The fresh magma and gases rising to the surface and releasing can continue for days to years (e.g. activity continued for over 1 year in 1963) and during the biggest eruption, the ash cloud pitched Bali into almost total darkness, blocking sunlight for 3 days.
Although most 1,100 known victims of that eruption were killed immediately by pyroclastic flows (hot clouds of gases, ash and rock debris that race down the mountain at speeds of several hundred kilometres per hour which nobody can escape) the death toll from ash fall continues to be re-evaluated as scientific data links long term pulmonary (breathing) and cardiac disease research to these events.

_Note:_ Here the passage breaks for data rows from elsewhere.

theorem Canon.safePoint {g : Group} (h : Canon s) : Canon (safePoint g s) :=
  .ite (h.transferGroup.foldl fun _ h => h.finishCmd) h
theorem Canon.leftOpen {l : Nat} (h : Canon s) : Canon (leftOpen s l) := h.frame
theorem Canon.abandonHLatches {l : Nat} (h : Canon s) : Canon (abandonHLatches s l) :=
  h.foldl fun _ h => .ite h h.updLease.eventLease
theorem Canon.unmapLease {l : Nat} (h : Canon s) : Canon (unmapLease s l) := h.frame
theorem Canon.loseWrites {l lo : Nat} (h : Canon s) : Canon (loseWrites l lo s) := h.foldl fun _ h => .ite h.frame h
theorem Canon.startClosing {l cause : Nat} {reach : List Nat} (h : Canon s) : Canon (startClosing s l cause reach) :=
  h.setLease.leftOpen.leaseStateEvent.unmapLease.loseWrites.abandonHLatches
theorem Canon.closeGoesOn {l : Nat} (h : Canon s) : Canon (closeGoesOn l s) := .ite h.startClosing h

theorem Canon.settleProg {hd : Nat} (h : Canon s) : Canon (settleProg s hd) := by
  unfold Machine.settleProg
  split
  · exact h
  extract_lets s1
  have h1 : Canon s1 := h.foldl fun _ h => h.finishCmd
  exact .ite h (.ite h1.endRecord.releaseProg.closeGoesOn (.ite h1.releaseProg.closeGoesOn h1))

theorem Canon.endSection {i : Nat} {st : Status} (h : Canon s) : Canon (endSection s i st) := by
  unfold Machine.endSection
  split
  · exact h
  · extract_lets rs ok s1 s2 s3 s4 s5 s' s6
    have h4 : Canon s4 :=
      ((h.abandonLatches.foldl fun _ h => .ite h.endTile h).foldl fun _ h => h.endMTile).dropSection.setSec.updLease
    have h5 : Canon s5 := by
      unfold s5
      split
      · exact h4
      · exact h4.setProg
    have h6 : Canon s6 := .ite h5 (h5.foldl fun _ h => h.cancelSection).stopProg
    exact (h6.foldl fun _ h => h.endRegion).settleProg

theorem Canon.verdictOn {i : Nat} {st : Status} (h : Canon s) : Canon (verdictOn s i st) := by
  unfold Machine.verdictOn
  split
  · exact h
  · exact .ite h.setSec.dropSection.frameFab (.ite h.setSec h)

theorem Canon.abortRegion {r : Nat} (h : Canon s) : Canon (abortRegion s r) := by
  unfold Machine.abortRegion
  extract_lets on lease s1 s2 s3
  have h2 : Canon s2 := h.abandonAllLatches.foldl fun _ h => .ite h.endSection (.ite h.cancelSection.stopProg h)
  exact h2.updRegion.foldl fun _ h => h.settleProg

theorem Canon.saveRegion {l r : Nat} (h : Canon s) : Canon (saveRegion s l r) := h.updLease
theorem Canon.zeroiseRegion {r : Nat} (h : Canon s) : Canon (zeroiseRegion s r) :=
  Memory.wf_zeroiseRegion s _ h
theorem Canon.restoreRegion {l r : Nat} (h : Canon s) : Canon (restoreRegion s l r) :=
  Memory.wf_restoreRegion s _ _ h
theorem Canon.scrubEvent {type die dom errs : Nat} (h : Canon s) : Canon (scrubEvent type die dom errs s) :=
  h.eventStewardLog
theorem Canon.setScrub {i : Nat} {b : Scrub} (h : Canon s) : Canon (setScrub s i b) := h.frame
theorem Canon.escalate {die dom : Nat} (h : Canon s) : Canon (escalate die dom s) := .ite h.setScrub.scrubEvent h

theorem Canon.poisonFound {lease unit addr domain by_ mask tag : Nat} {owned : Bool} (h : Canon s) :
    Canon (poisonFound lease unit addr domain by_ mask tag owned s) :=
  .ite h.eventLeaseStewardLog h.eventStewardLog

theorem Canon.countCorrectable {die dom line : Nat} (h : Canon s) : Canon (countCorrectable die dom line s) :=
  h.setScrub.escalate

theorem Canon.hbmFinding {l a by_ tag : Nat} {f : Finding} (h : Canon s) : Canon (hbmFinding l a by_ tag f s) := by
  unfold Machine.hbmFinding
  split
  · exact h
  · exact h.countCorrectable
  · exact h.hbmMark.poisonFound

theorem Canon.sramFinding {t a by_ tag : Nat} {f : Finding} (h : Canon s) : Canon (sramFinding t a by_ tag f s) := by
  unfold Machine.sramFinding
  split
  · exact h
  · exact h.countCorrectable
  · dsimp only
    split
    · exact h.sramMark.poisonFound
    · exact h.sramMark.poisonFound

theorem Canon.saveFinding {r k : Nat} {f : Finding} (h : Canon s) : Canon (saveFinding r k f s) := by
  unfold Machine.saveFinding
  split
  · exact .ite h.sramFinding h
  · exact h

theorem Canon.endEmulation {c : Nat} (h : Canon s) : Canon (endEmulation c s) := by
  unfold Machine.endEmulation
  dsimp only
  split
  · exact .ite h.zeroiseRegion.updRegion.updLease h
  · exact h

Freshly fallen ash particles can have acid coatings which can cause irritation to the lungs and eyes. According to the International Volcanic Health Hazard Network, medical services should expect an increase in the number of patients with respiratory and eye symptoms during and after an ash fall event. Preventing the ash entering peoples lungs (breathing protection) and eyes (goggles) in the first place is the single best solution, and wearing a mask (plus goggles) designed to filter the minute size of the particles released from volcanoes is the single best strategy.